- [Description of the task] Lines before the one containing "theorem statusWord_fields (t" are left out. Retype that line and the rest through the end of the material exactly.
----- Data shown
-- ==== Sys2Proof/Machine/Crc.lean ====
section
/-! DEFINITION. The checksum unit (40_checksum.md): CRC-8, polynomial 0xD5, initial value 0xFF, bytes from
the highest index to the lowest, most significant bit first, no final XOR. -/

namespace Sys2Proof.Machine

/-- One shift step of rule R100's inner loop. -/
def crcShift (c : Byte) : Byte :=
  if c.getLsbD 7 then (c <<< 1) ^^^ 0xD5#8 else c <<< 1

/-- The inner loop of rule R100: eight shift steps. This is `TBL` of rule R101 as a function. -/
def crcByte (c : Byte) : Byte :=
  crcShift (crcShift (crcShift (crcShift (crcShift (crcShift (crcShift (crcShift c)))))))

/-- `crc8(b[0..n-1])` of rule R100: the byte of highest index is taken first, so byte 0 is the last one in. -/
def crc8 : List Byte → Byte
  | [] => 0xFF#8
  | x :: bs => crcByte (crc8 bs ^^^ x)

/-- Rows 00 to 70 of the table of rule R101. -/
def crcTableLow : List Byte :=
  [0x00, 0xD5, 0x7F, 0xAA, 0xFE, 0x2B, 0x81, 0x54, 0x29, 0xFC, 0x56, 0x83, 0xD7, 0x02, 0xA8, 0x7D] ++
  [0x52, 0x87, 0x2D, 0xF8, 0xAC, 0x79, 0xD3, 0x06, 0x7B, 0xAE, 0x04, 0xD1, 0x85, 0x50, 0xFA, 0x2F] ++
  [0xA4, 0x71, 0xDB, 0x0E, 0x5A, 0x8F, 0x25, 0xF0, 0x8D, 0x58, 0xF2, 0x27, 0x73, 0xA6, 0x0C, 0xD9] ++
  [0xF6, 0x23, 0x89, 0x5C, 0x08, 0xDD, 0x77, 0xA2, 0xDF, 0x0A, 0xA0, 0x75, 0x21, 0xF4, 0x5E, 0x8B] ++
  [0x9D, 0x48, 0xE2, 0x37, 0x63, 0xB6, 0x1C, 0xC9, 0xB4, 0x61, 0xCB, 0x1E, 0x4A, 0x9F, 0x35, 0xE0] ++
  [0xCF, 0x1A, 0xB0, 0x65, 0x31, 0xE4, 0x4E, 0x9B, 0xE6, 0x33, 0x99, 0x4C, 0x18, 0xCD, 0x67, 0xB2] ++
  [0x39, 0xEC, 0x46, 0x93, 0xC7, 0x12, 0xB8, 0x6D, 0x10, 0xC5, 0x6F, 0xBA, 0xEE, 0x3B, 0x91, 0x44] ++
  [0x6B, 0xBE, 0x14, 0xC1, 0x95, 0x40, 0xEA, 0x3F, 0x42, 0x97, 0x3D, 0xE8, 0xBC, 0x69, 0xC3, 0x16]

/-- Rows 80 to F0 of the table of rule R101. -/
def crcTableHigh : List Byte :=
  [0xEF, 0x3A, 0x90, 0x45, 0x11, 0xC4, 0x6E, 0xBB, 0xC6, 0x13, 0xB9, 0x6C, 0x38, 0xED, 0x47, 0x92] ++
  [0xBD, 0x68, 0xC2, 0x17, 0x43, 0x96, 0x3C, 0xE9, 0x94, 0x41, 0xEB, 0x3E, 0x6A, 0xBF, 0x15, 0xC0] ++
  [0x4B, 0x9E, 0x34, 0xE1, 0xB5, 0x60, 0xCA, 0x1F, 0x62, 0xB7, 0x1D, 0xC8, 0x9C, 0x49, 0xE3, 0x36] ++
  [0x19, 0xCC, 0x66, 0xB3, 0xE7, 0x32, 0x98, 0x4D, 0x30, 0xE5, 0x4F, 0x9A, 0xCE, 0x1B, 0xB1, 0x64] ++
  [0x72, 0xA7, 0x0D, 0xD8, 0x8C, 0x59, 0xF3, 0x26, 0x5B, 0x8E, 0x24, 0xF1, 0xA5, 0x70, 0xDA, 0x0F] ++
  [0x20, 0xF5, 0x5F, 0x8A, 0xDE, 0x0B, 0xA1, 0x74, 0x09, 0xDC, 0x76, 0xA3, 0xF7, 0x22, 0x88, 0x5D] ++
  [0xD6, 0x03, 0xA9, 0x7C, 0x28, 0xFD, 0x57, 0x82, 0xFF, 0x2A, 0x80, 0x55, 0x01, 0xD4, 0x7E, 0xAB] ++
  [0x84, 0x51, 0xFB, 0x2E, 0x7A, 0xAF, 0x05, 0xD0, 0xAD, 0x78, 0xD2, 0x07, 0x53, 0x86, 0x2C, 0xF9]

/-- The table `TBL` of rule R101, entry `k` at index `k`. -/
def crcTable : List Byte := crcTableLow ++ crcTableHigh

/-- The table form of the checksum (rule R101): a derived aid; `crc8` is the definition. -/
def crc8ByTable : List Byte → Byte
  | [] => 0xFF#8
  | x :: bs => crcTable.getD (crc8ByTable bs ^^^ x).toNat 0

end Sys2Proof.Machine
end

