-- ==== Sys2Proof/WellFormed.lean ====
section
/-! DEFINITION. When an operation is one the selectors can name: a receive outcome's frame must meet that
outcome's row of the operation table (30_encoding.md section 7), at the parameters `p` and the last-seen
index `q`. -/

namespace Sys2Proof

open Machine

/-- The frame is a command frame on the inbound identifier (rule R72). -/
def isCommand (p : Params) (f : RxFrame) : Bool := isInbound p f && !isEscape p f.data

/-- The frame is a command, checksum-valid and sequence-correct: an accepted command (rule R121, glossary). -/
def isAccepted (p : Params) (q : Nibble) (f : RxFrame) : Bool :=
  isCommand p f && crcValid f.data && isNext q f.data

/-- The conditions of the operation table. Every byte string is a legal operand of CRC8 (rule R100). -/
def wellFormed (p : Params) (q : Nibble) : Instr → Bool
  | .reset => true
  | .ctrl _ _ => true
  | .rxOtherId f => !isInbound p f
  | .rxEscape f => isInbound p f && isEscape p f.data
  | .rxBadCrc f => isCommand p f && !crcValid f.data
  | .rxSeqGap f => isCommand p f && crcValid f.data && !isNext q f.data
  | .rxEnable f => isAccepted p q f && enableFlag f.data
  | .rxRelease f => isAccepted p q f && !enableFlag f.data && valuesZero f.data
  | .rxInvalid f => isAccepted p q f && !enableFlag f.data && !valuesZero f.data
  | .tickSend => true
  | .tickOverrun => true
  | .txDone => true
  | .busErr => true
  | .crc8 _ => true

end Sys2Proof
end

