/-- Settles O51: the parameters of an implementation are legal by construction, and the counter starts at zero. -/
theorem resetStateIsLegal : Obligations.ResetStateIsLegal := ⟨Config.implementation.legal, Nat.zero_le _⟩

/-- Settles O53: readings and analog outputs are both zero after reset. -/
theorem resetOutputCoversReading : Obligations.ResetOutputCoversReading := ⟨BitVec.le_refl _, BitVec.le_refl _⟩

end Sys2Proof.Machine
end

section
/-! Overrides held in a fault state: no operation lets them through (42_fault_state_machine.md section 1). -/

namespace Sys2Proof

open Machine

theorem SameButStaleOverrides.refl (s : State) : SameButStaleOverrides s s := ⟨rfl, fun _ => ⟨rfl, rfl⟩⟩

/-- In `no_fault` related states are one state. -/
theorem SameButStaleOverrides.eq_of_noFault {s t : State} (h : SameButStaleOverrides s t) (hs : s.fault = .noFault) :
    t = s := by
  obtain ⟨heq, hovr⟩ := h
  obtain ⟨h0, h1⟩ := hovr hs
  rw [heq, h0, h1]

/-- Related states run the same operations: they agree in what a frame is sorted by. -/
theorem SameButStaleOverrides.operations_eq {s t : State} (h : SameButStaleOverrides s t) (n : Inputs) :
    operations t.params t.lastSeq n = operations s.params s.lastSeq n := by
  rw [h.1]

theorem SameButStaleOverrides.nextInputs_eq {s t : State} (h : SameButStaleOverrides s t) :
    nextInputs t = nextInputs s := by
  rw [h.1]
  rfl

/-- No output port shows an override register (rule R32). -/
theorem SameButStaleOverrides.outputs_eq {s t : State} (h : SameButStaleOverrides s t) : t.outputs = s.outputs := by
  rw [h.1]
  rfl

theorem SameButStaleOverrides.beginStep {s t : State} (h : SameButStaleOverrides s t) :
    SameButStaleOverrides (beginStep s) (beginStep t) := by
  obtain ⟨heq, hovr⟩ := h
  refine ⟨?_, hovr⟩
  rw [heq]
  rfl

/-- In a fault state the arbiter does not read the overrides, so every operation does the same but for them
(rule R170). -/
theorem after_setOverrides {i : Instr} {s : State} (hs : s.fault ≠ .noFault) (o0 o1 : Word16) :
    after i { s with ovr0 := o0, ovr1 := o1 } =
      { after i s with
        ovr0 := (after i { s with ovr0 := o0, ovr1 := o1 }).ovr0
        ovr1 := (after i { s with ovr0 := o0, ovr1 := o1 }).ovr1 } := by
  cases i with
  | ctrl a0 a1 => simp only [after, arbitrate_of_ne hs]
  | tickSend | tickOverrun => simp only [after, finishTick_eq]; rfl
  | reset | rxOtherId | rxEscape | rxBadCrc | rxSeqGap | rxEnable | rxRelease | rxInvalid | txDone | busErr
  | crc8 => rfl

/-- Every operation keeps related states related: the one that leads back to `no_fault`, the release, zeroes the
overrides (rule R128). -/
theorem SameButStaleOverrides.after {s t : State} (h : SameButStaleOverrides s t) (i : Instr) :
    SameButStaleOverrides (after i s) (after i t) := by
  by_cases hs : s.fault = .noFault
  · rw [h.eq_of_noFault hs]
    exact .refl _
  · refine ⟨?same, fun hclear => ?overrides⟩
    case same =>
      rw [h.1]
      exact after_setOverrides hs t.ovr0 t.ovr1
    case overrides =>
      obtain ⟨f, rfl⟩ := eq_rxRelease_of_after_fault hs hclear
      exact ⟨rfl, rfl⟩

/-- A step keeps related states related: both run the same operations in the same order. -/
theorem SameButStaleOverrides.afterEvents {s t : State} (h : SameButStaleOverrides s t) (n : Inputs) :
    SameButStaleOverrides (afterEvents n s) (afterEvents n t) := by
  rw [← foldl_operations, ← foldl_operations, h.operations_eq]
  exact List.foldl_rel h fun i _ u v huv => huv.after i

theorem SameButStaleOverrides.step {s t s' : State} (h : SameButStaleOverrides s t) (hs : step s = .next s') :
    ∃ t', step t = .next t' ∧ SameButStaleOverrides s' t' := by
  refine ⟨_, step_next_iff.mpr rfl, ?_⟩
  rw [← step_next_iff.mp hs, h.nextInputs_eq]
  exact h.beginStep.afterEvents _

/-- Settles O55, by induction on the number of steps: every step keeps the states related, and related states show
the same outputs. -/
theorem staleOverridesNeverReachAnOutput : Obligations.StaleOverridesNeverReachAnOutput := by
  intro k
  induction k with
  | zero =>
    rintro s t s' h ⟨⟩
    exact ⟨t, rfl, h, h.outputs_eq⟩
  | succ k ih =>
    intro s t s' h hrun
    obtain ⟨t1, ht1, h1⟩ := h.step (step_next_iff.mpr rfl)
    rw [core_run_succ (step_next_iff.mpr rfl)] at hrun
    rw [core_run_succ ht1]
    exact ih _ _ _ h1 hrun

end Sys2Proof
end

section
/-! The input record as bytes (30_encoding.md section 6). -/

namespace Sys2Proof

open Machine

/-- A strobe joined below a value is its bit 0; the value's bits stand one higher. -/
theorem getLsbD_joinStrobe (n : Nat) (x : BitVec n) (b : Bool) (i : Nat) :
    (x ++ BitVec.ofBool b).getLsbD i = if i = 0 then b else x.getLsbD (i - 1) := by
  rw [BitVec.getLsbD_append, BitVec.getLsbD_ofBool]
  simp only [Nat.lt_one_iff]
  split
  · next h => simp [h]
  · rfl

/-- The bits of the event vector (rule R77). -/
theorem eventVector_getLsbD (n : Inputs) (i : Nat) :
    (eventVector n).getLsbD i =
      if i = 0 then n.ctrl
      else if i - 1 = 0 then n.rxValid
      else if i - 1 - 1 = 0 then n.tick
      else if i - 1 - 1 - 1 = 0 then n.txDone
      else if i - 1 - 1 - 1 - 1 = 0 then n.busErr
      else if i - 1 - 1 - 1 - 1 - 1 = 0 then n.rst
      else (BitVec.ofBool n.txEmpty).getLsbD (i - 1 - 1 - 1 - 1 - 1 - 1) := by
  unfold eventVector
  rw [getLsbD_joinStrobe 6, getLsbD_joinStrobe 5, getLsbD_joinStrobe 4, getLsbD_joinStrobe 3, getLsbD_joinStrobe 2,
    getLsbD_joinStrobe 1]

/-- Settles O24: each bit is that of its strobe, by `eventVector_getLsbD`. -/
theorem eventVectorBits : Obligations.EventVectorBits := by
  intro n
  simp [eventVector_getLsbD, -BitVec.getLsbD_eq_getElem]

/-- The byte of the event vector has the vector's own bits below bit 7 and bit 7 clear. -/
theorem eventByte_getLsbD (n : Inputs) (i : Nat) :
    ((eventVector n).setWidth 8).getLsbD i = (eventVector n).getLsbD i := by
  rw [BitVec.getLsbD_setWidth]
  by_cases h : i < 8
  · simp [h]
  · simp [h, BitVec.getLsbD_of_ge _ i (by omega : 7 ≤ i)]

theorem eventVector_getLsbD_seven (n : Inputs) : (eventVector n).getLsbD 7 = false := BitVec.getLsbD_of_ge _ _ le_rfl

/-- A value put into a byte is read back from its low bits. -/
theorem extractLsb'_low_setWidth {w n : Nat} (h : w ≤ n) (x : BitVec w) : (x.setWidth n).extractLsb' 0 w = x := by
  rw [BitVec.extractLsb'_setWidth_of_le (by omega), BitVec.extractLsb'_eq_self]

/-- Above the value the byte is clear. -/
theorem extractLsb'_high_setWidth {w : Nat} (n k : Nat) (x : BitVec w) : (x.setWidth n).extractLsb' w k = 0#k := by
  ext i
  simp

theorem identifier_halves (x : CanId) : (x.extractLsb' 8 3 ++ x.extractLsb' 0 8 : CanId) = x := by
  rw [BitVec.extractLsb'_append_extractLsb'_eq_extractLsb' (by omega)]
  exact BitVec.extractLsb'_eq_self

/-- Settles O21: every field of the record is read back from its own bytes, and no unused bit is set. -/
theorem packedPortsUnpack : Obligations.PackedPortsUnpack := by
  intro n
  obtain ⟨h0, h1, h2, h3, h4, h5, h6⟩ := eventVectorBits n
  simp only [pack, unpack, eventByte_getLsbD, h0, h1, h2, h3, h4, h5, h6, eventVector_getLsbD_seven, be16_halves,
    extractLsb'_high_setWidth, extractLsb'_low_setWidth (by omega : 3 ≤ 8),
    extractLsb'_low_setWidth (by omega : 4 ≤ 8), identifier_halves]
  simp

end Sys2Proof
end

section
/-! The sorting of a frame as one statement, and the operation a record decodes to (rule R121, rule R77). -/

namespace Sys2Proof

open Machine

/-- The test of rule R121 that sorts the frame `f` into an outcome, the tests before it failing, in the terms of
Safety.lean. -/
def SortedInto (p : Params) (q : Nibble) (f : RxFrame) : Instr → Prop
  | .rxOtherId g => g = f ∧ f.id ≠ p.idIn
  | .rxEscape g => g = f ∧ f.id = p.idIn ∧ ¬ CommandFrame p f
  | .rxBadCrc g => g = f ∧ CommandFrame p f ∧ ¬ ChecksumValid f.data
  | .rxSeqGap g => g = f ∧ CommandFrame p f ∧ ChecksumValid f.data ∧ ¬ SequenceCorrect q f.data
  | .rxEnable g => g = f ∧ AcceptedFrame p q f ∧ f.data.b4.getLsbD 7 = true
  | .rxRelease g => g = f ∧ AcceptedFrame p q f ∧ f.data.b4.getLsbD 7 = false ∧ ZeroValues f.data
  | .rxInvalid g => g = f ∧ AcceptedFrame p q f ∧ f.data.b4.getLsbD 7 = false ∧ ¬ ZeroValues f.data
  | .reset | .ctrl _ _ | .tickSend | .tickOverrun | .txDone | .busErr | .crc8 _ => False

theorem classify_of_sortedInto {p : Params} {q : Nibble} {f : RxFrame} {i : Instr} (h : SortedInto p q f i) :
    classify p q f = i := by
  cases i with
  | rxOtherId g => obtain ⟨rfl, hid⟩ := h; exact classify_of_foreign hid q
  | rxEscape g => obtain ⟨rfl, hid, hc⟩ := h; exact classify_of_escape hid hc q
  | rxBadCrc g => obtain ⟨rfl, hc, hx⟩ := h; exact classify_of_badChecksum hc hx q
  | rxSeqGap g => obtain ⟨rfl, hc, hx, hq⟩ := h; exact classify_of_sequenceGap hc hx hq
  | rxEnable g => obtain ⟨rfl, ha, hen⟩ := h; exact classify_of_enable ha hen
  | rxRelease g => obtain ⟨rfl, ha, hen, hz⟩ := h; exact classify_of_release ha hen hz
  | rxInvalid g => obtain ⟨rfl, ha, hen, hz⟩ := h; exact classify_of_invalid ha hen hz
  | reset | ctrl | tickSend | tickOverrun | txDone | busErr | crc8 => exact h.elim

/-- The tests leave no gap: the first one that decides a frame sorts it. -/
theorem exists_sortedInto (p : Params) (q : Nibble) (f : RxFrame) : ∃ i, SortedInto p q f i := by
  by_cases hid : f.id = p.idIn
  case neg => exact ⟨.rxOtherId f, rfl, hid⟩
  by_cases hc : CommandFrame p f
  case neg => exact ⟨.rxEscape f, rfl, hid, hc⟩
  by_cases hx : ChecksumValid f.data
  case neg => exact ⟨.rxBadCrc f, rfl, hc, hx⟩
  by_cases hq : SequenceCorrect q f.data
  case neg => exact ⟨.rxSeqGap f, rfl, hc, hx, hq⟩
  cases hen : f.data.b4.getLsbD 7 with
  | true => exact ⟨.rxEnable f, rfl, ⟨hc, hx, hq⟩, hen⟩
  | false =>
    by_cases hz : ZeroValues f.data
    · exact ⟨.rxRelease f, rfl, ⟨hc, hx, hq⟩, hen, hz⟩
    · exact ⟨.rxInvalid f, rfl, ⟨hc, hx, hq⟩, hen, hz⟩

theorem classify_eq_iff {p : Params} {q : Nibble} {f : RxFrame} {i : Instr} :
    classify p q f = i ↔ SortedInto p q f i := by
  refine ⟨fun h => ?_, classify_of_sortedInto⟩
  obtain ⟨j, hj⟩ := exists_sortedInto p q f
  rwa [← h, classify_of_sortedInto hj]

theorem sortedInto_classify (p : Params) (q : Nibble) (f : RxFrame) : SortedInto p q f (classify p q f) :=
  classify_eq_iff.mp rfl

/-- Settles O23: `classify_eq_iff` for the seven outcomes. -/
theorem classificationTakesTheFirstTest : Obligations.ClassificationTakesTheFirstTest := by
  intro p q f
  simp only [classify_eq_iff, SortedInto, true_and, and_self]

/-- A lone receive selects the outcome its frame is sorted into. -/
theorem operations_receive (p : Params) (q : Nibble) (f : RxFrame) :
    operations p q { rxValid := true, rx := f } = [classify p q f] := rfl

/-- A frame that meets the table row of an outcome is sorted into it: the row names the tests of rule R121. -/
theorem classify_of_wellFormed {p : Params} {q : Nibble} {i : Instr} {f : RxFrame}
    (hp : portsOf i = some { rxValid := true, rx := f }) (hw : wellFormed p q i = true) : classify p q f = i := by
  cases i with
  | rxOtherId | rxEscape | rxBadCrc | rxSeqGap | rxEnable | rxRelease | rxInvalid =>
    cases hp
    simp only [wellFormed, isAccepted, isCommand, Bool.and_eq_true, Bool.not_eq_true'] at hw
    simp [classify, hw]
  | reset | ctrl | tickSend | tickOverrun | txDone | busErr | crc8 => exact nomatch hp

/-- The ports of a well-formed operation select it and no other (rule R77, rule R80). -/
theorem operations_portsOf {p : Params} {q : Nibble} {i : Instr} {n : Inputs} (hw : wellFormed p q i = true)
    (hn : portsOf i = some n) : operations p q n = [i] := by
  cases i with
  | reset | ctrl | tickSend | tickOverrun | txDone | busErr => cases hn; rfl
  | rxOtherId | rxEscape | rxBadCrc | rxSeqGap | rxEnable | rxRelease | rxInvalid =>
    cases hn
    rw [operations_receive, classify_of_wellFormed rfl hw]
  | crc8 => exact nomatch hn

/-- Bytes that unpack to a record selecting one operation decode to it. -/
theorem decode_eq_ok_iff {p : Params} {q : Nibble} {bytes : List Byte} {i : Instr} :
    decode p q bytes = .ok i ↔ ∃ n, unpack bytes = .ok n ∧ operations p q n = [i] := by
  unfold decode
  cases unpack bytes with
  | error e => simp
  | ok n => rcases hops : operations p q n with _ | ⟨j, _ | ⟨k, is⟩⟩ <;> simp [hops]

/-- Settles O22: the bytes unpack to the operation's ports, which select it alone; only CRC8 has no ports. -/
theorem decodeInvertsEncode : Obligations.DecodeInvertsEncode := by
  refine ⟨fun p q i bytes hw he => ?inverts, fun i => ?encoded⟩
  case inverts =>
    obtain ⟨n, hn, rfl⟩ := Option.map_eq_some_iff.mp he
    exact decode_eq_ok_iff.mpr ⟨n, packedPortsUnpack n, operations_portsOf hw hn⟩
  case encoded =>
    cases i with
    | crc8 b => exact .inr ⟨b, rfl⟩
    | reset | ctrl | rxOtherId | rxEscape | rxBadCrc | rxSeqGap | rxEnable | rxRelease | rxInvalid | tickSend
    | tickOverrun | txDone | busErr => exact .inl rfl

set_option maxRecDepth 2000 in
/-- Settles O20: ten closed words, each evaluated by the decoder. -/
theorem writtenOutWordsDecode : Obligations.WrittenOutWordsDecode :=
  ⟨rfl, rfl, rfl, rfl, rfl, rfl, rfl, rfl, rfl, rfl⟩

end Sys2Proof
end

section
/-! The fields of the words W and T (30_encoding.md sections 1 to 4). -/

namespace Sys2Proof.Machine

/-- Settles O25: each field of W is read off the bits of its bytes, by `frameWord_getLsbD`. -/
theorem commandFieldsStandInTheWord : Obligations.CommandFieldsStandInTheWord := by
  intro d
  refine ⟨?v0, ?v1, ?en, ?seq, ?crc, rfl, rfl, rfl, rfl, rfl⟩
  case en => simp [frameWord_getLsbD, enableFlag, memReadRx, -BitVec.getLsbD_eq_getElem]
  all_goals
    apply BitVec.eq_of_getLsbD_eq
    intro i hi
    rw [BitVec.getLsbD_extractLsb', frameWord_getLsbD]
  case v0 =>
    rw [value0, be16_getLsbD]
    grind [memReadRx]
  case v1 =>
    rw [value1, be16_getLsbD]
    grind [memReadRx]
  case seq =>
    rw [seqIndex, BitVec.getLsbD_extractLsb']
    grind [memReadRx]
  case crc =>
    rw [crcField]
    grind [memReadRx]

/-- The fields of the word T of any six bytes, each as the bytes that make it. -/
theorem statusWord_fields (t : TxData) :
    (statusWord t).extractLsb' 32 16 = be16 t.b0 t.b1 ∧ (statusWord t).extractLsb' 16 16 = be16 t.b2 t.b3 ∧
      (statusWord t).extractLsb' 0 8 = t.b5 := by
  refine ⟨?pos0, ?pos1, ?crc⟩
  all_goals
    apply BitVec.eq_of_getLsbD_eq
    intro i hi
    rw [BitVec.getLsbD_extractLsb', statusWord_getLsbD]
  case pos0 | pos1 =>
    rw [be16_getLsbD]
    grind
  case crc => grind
----------
- [Solution]
theorem statusWord_fields (t : TxData) :
    (statusWord t).extractLsb' 32 16 = be16 t.b0 t.b1 ∧ (statusWord t).extractLsb' 16 16 = be16 t.b2 t.b3 ∧
      (statusWord t).extractLsb' 0 8 = t.b5 := by
  refine ⟨?pos0, ?pos1, ?crc⟩
  all_goals
    apply BitVec.eq_of_getLsbD_eq
    intro i hi
    rw [BitVec.getLsbD_extractLsb', statusWord_getLsbD]
  case pos0 | pos1 =>
    rw [be16_getLsbD]
    grind
  case crc => grind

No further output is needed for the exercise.